For your escapist pleasure

This little tidbit of fiction arrived unexpectedly, while I was sitting in a coffee shop attempting to proofread.

I’m writing this memoir so it can be sold as part of my estate once I’m dead. Not that I’m expecting to die anytime soon. But I’ve noticed these artifacts are most valuable if they reveal previously unknown facts about the subject’s early childhood. With 13 looming on the horizon, I have to get going.

This is how I would like my lawyer (likely a permanent member of my staff by then) to allot my income, royalties, and remaining unsold devices or personal papers. First, said lawyer is to ask my oldest living female relative to classify the rest of my family. She is to rank them, beginning with the most responsible, mature, and deserving and ending with the one most likely to case anxiety, disappear overnight, or experiment with obscure chemicals. The last of the list, the most degenerate soul of the clan, is to receive my estate.

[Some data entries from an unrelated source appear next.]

-- ==== Sys2Proof/Machine/Time.lean ====
section
/-!
DEFINITION. Time bases and network time: latches, setting, Ethernet ports, time stamps, the clock servos, the
phase loop of a cascade follower, the core's HOME (R438 to R460).
-/
namespace Sys2Proof.Machine

/-! ### Time bases -/

/-- One part in 10⁹ in units of 2⁻²⁴ ppb. -/
def ppbOne : Int := 1000000000 * 16777216

/-- An interval of the reference as a base with an adjustment measures it. -/
def scaleBy (dt : Nat) (adj : Int) : Nat := (Int.ofNat dt * (ppbOne + adj) / ppbOne).toNat

/-- The reference interval in which TB3 advances by `dt` (R439). -/
def refOf (dt : Nat) (adj3 : Int) : Nat := (Int.ofNat dt * ppbOne / (ppbOne + adj3)).toNat

def Blk.inst (b : Blk) (i : Nat) : PtpInst := b.aux.insts.getD i PtpInst.init

def modInst (i : Nat) (f : PtpInst → PtpInst) : Prog := modAux fun a => { a with insts := a.insts.modify i f }

def modAlign (f : Align → Align) : Prog := modAux fun a => { a with align := f a.align }

/-- This part is a cascade follower. -/
def Blk.follower (b : Blk) : Bool := b.f Reg.TIM_TB3 F.TIM_TB3_ROLE == 1

/-- The limit of adj₃. -/
def Blk.slew (b : Blk) : Int := Int.ofNat (b.f Reg.TIM_TB3 F.TIM_TB3_SLEW) * 1000 * 16777216

/-- adj₃ (R455). -/
def Blk.adj3 (b : Blk) : Int :=
  let x := if b.follower then b.aux.align.adj3
    else if b.f Reg.TIM_TB3 F.TIM_TB3_SRC == 1 then (b.inst 0).adj else 0
  clampI (-b.slew) b.slew x

/-- The four bases advance by one tick period of TB3 and the tick count increments, or takes the reference's
count (R439, R441, R457). -/
def advanceTime (period : Nat) : Prog :=
  .get fun b =>
    let dt := period * 281474976710656
    let ref := refOf dt b.adj3
    modAux fun a => { a with
      clk := {
        tb0 := a.clk.tb0 + scaleBy ref (b.inst 0).adj
        tb1 := a.clk.tb1 + scaleBy ref (b.inst 1).adj
        tb2 := a.clk.tb2 + ref
        tb3 := a.clk.tb3 + dt
        tick := match a.align.newTick with | some t => t | none => a.clk.tick + 1 }
      align := { a.align with newTick := none } }

/-- TIM_LATCH (R442). -/
def timLatchProg : Prog :=
  .get fun b =>
    let c := b.aux.clk
    .seq
      (progEach ([c.tb0, c.tb1, c.tb2, c.tb3].zipIdx) fun (x, i) =>
        progEach ((toWords 4 (stampOf x)).zipIdx) fun (w, j) => setW (Reg.TIM_VAL i j) w)
      (setW64 Reg.TIM_TICK c.tick)

/-- The stamp in TIM_SETVAL. -/
def Blk.setVal (b : Blk) : Nat := leWords ((List.range 4).map fun i => b.w (Reg.TIM_SETVAL i))

/-- The base a GO write names. -/
def Blk.goRejected (b : Blk) (tb : Nat) : Bool :=
  b.f (Reg.PTP_INST_CFG tb) F.PTP_INST_CFG_EN == 1 || !stampValid b.setVal

/-- A base takes the value of TIM_SETVAL (R440). -/
def setBase (tb : Nat) : Prog :=
  .get fun b =>
    modAux fun a => { a with
      clk := if tb = 0 then { a.clk with tb0 := ofStamp b.setVal } else { a.clk with tb1 := ofStamp b.setVal } }

/-! ### Instances (R451 to R453) -/

def Blk.instState (b : Blk) (i : Nat) : Nat := b.f (Reg.PTP_INST_STAT i) F.PTP_INST_STAT_STATE

/-- I, adj and their registers in ppb, saturating. -/
def showServo (i : Nat) : Prog :=
  .get fun b =>
    .seq (setW (Reg.PTP_INST_ADJ i) (wordI (sat32 ((b.inst i).adj / 16777216))))
      (setW (Reg.PTP_INST_RATE i) (wordI (sat32 ((b.inst i).i / 16777216))))

/-- A change of state (R452, R453): its event; entry to HOLDOVER or MASTER keeps the last rate. -/
def instTo (i new : Nat) : Prog :=
  .get fun b =>
    let old := b.instState i
    progIf (old != new)
      (progAll [
        setF (Reg.PTP_INST_STAT i) F.PTP_INST_STAT_STATE new,
        modInst i fun x => { x with
          adj := if new = 4 ∨ new = 5 then x.i else x.adj
          run := 0, held := []
          wasLocked := x.wasLocked || new == 3 },
        showServo i,
        progIf (new == 4) (setFlag (flPtpInst i 1)),
        raiseEvent 0x4F0 i noDom (i + old * 256 + new * 4096)
          (b.f (Reg.PTP_INST_CFG i) F.PTP_INST_CFG_DOMAIN) 0])

/-- EN of an instance is written. -/
def instEnable (i : Nat) (en : Bool) : Prog :=
  if en then .seq (modInst i fun _ => PtpInst.init) (.seq (instTo i 1) (showServo i)) else instTo i 0

/-- The state an instance falls to without its parent's time. -/
def Blk.fallback (b : Blk) (i : Nat) : Nat := if (b.inst i).wasLocked then 4 else 1

/-- The best master clock algorithm's outcome reaches an instance. -/
def setParent (i : Nat) (parent : Option (Nat × Nat)) : Prog :=
  .get fun b =>
    let st := b.instState i
    let x := b.inst i
    if st = 0 then .skip
    else
      match parent with
      | none =>
        .seq (modInst i fun y => { y with parent := none })
          (if b.f (Reg.PTP_INST_CFG i) F.PTP_INST_CFG_SLAVE_ONLY = 1 then .skip else instTo i 5)
      | some p =>
        let changed := x.parent != some p
        progAll [
          modInst i fun y => { y with parent := some p, held := if changed then [] else y.held },
          progIf (changed && x.parent.isSome) (setFlag (flPtpInst i 2)),
          if st = 5 then instTo i (b.fallback i)
          else progIf (changed && (st == 2 || st == 3)) (instTo i (b.fallback i))]

/-- Modes in which R451 may step. -/
def stepMode : Mode → Bool
  | .reset | .selftest | .setup | .calibrate | .home | .service => true
  | _ => false

/-- An offset is fed to a servo (R451, R452), in 2⁻¹⁶ ns. -/
def feedOffset (i : Nat) (off : Int) : Prog :=
  .get fun b =>
    let lim := fun f => b.f (Reg.PTP_INST_LIM i) f
    let lock := Int.ofNat (lim F.PTP_INST_LIM_LOCK_NS) * 65536
    let qual := lim F.PTP_INST_LIM_QUAL
    let x := b.inst i
    let held := (x.held ++ [off]).drop (x.held.length + 1 - min qual (x.held.length + 1))
    let spread := held.foldl max off - held.foldl min off
    let st := b.instState i
    let enters := st == 1 || (st == 4 && decide (qual ≤ held.length ∧ spread ≤ 2 * lock))
    let acq := st == 2 || st == 3 || enters
    let run := if absI off ≤ lock then (if st == 2 then x.run + 1 else 1) else 0
    let stepped := (st == 2 || enters) && lim F.PTP_INST_LIM_STEP_EN == 1 && !x.wasLocked &&
      stepMode (b.mode dCore) && decide (10 * lock < absI off)
    let mx := Int.ofNat (lim F.PTP_INST_LIM_ADJ_MAX) * 16777216
    let kp := Int.ofNat (b.f (Reg.PTP_INST_SERVO i) F.PTP_INST_SERVO_KP)
    let ki := Int.ofNat (b.f (Reg.PTP_INST_SERVO i) F.PTP_INST_SERVO_KI)
    let i' := clampI (-mx) mx (x.i - off * ki)
    let sub := fun (tb : Nat) => (Int.ofNat tb - off * 4294967296).toNat
    progAll [
      setW (Reg.PTP_INST_OFS i) (wordI (sat32 (off / 65536))),
      progIf (st == 4) (modInst i fun y => { y with held := held }),
      progIf enters (instTo i 2),
      if stepped then
        .seq
          (modAux fun a => { a with
            clk := if i = 0 then { a.clk with tb0 := sub a.clk.tb0 } else { a.clk with tb1 := sub a.clk.tb1 } })
          (setFlag (flPtpInst i 0))
      else
        progIf acq
          (.seq (modInst i fun y => { y with i := i', adj := clampI (-mx) mx (i' - off * kp) }) (showServo i)),
      progIf acq (modInst i fun y => { y with run := run }),
      progIf ((st == 2 || enters) && decide (qual ≤ run)) (instTo i 3)]

/-- The instance of a domain number that serves a port. -/
def Blk.instOf (b : Blk) (port domain : Nat) : List Nat :=
  [0, 1].filter fun i =>
    b.f (Reg.PTP_INST_CFG i) F.PTP_INST_CFG_EN == 1 && bit (b.f (Reg.PTP_INST_CFG i) F.PTP_INST_CFG_PORTS) port &&
      b.f (Reg.PTP_INST_CFG i) F.PTP_INST_CFG_DOMAIN == domain

/-- PTP_RX (R443, R446, R451): frames reach a port whose link is up. -/
def ptpRxProg (port : Nat) (m : PtpMsg) : Prog :=
  .get fun b =>
    progIf (b.f (Reg.PTP_PORT_STAT port) F.PTP_PORT_STAT_LINK == 1)
      (match m with
      | .other => setW (Reg.PTP_PORT_RX port) (b.w (Reg.PTP_PORT_RX port) + 1)
      | .sync domain sender off complete =>
        progEach (b.instOf port domain) fun i =>
          progIf (complete && (b.inst i).parent == some (port, sender)) (feedOffset i off)
      | .announce domain parent => progEach (b.instOf port domain) fun i => setParent i parent
      | .event => .skip)

/-- ANNOUNCE_TIMEOUT (R452): the announce receipt timeout of an instance's parent, after which the best master
clock algorithm names another or none; or, with `offsets`, no offset fed for 4 Sync intervals. -/
def announceTimeoutProg (i : Nat) (offsets : Bool) (parent : Option (Nat × Nat)) : Prog :=
  .get fun b =>
    let st := b.instState i
    .seq (progIf (st == 2 || st == 3) (instTo i (b.fallback i)))
      (progIf (!offsets && decide (1 ≤ st ∧ st ≤ 4)) (setParent i parent))

/-! ### Transmission (R447 to R450) -/

def Blk.tsq (b : Blk) (p : Nat) : Tsq := b.tsqs.getD p Tsq.init

/-- The ID a transmit request of a port is given: the next that no frame or entry holds, counting on from the last one
(DESIGN CHOICE: R448 names no order); none where all 256 are held. -/
def Blk.freeId (b : Blk) (p : Nat) : Option Nat :=
  let held := (b.tsq p).flight.map TsqFrame.id ++ (b.tsq p).queue.map fun e => e.1.id
  ((List.range 256).map fun k => (b.aux.nextId + k) % 256).find? fun k => !held.contains k

/-- A Sync (0) or Pdelay_Resp (3) is sent one-step in every core mode but these. -/
def twoStepMode : Mode → Bool
  | .armed | .expose | .hold | .drain => true
  | _ => false

/-- PTP_TX (R447, R448): the transmit of an event message is requested: messageType 0 Sync, 1 Delay_Req,
2 Pdelay_Req, 3 Pdelay_Resp. With the link down its ID is lost, with TSQ_OVF (R449). With every ID held no frame is sent:
no ID is issued again while it is held (R448). -/
def ptpTxProg (port i mt seq : Nat) : Prog :=
  .get fun b =>
    let on := b.f (Reg.PTP_INST_CFG i) F.PTP_INST_CFG_EN == 1 &&
      bit (b.f (Reg.PTP_INST_CFG i) F.PTP_INST_CFG_PORTS) port
    let oneStep := (mt == 0 || mt == 3) && !twoStepMode (b.mode dCore)
    let up := b.f (Reg.PTP_PORT_STAT port) F.PTP_PORT_STAT_LINK == 1
    if !on then .skip
    else if oneStep then progIf up (emit (.ptp port mt true))
    else
      match b.freeId port with
      | none => .skip
      | some id =>
        progAll [
          modAux fun a => { a with nextId := (id + 1) % 256 },
          .op (.tsq port (.issue ⟨id, i, mt, seq⟩)),
          if up then emit (.ptp port mt false)
          else .seq (.op (.tsq port (.drop id))) (setFlag (flPtpPort port 2))]

/-- TX_TIMESTAMP (R448, R449): a frame departs and its egress stamp is captured; or, with `read`, the firmware
reads the entry of an ID. -/
def txTimestampProg (port id stamp : Nat) (read : Bool) : Prog :=
  .get fun b =>
    if read then .op (.tsq port (.read id))
    else
      .seq (progIf (decide (16 ≤ (b.tsq port).queue.length) && (b.tsq port).flight.any fun f => f.id == id)
          (setFlag (flPtpPort port 2)))
        (.op (.tsq port (.depart id stamp)))

/-- A time stamp lost to an SRAM error (R449). -/
def stampLost : Prog :=
  .get fun b =>
    let p := if (b.tsq 0).queue.isEmpty then 1 else 0
    progIf (!(b.tsq p).queue.isEmpty) (.seq (.op (.tsq p .spoil)) (setFlag (flPtpPort p 2)))

/-- LINK_DOWN (R443, R449). -/
def linkDownProg (port : Nat) : Prog :=
  .get fun b =>
    progIf (b.f (Reg.PTP_PORT_STAT port) F.PTP_PORT_STAT_LINK == 1)
      (progAll [
        setF (Reg.PTP_PORT_STAT port) F.PTP_PORT_STAT_LINK 0,
        setFlag (flPtpPort port 1),
        progIf (!(b.tsq port).flight.isEmpty) (setFlag (flPtpPort port 2)),
        .op (.tsq port .dropAll)])

/-- ETH_LINK_UP (R443). -/
def ethLinkUpProg (port : Nat) : Prog := setF (Reg.PTP_PORT_STAT port) F.PTP_PORT_STAT_LINK 1

/-- The latch of PTP_TSQ_SNAP for one port (R450). -/
def tsqLatch (p : Nat) : Prog :=
  .get fun b =>
    let q := b.tsq p
    progEach ([q.issued, q.read, q.queue.length, q.flight.length, q.lost, b.aux.clk.tick].zipIdx)
      fun (x, i) => setW (Reg.PTP_TSQ_CNT p i) (BitVec.ofNat 32 x)

/-! ### Alignment of a follower (R456 to R459) -/

/-- The mean of the phases held. -/
def Align.mean (x : Align) : Int := if x.phis.isEmpty then 0 else x.phis.sum / Int.ofNat x.phis.length

def Blk.aligned (b : Blk) : Bool := !b.follower || b.f Reg.TIM_STAT F.TIM_STAT_ALIGNED == 1

/-- ALIGNED clears, with ALIGN_LOST, where it was set. -/
def alignLost : Prog :=
  .get fun b =>
    progIf (b.f Reg.TIM_STAT F.TIM_STAT_ALIGNED == 1)
      (.seq (setF Reg.TIM_STAT F.TIM_STAT_ALIGNED 0) (setFlag (flTim 4)))

/-- The loop holds at its integral term (R459). -/
def holdLoop : Prog :=
  .get fun b =>
    .seq (progIf (!b.aux.align.holding) (setFlag (flTim 1)))
      (modAlign fun x => { x with holding := true, adj3 := x.integ, good := 0 })

/-- A valid frame of the reference (R456 to R459): its TICK, and when its SOF arrived at the pins in 100 ps after
the own edge of that count. The loop's gains are not given, so what it makes of a phase is free within SLEW. -/
def referenceFrame (j tick : Nat) (sof : Int) (rtt : Nat) : Prog :=
  withFrees 2 fun k =>
    .get fun b =>
      let c := b.aux.clk
      let mine := c.tick % 4294967296
      let agree := decide (tick = mine)
      let period := 2 ^ b.f Reg.SYS_TICK_ACT F.SYS_TICK_ACT_PERIOD
      let phi := sof - Int.ofNat (rtt * 16 / 10) - Int.ofNat (7500 * period + 192)
      let draw := fun n => clampI (-b.slew) b.slew (sgn 32 (Config.freeWord n).toNat * 16777216)
      if !b.follower then .skip
      else if !agree then
        progAll [
          modAlign fun x => { x with
            good := 0, ref := some j
            newTick := if b.mode dCore == .home then some (c.tick - mine + (tick + 1) % 4294967296) else x.newTick
            mismatch := b.mode dCore != .home, holding := true, adj3 := x.integ },
          progIf (b.mode dCore != .home && !b.aux.align.mismatch) (setFlag (flTim 3)),
          progIf (!b.aux.align.holding) (setFlag (flTim 1)),
          alignLost]
      else
        progAll [
          modAlign fun x =>
            { x with
              phis := (phi :: x.phis).take 16, ref := some j, lastRef := b.ns2, holding := false, mismatch := false
              adj3 := draw k, integ := draw (k + 1)
              good := if absI phi ≤ 50 then x.good + 1 else 0 },
          .get fun d =>
            let m := d.aux.align.mean
            progAll [
              setF Reg.TIM_PHASE F.TIM_PHASE_PHASE (unsgn 16 (clampI (-32768) 32767 m)),
              if 80 < absI m then alignLost
              else progIf (decide (64 ≤ d.aux.align.good)) (setF Reg.TIM_STAT F.TIM_STAT_ALIGNED 1)]]

/-- The reference's frame did not arrive (R459). -/
def referenceMissing (j : Nat) : Prog :=
  .get fun b => progIf (b.follower && b.aux.align.ref == some j) holdLoop

/-- ALIGN_LOST (R458): HOLD_MS without a valid frame of the reference. -/
def alignLostProg : Prog :=
  .get fun b =>
    progIf (b.follower &&
        decide (b.aux.align.lastRef + b.f Reg.TIM_TB3 F.TIM_TB3_HOLD_MS * 1000000 ≤ b.ns2)) alignLost

/-! ### The core's HOME (R460) -/

/-- Every enabled instance is LOCKED or MASTER, and a follower is aligned. -/
def Blk.timeReady (b : Blk) : Bool :=
  ([0, 1].all fun i => b.f (Reg.PTP_INST_CFG i) F.PTP_INST_CFG_EN == 0 || b.instState i == 3 || b.instState i == 5) &&
    b.aligned

/-- The core waits for no transition yet. -/
def Blk.coreHoming (b : Blk) : Bool := b.mode dCore == .home && !(b.aux.trans.any fun t => t.dom == dCore)

/-- CORE_HOME_END. -/
def coreHomeEndProg : Prog :=
  .get fun b => progIf (b.coreHoming && b.timeReady) (requestMode dCore .setup .done)

/-- ACQ_TIMEOUT: ACQ_S seconds of TB2 have passed in HOME. -/
def acqTimeoutProg : Prog :=
  .get fun b =>
    progIf (b.coreHoming && !b.timeReady &&
        decide (b.aux.homeFrom + b.f Reg.TIM_TB3 F.TIM_TB3_ACQ_S * 1000000000 ≤ b.ns2))
      (.seq (setFlag (flTim 2)) (requestMode dCore .setup .done))

end Sys2Proof.Machine
end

I have decided on this method because my grandmother saw my face this morning and almost tipped out of her chair.

“You’re blue!” she howled. A bit like saying the sun is yellow. I mean, it was obvious. Pointing is out was redundant.

Although… you never know. My mother might not have noticed if Grandma hadn’t sounded like a sick coyote.

“Nothing serious,” I assured her.

I have no idea why his face is blue. Any ideas?

2 thoughts on “For your escapist pleasure

  1. Julia at Orca says:

    Too much colloidal silver ingestion perhaps?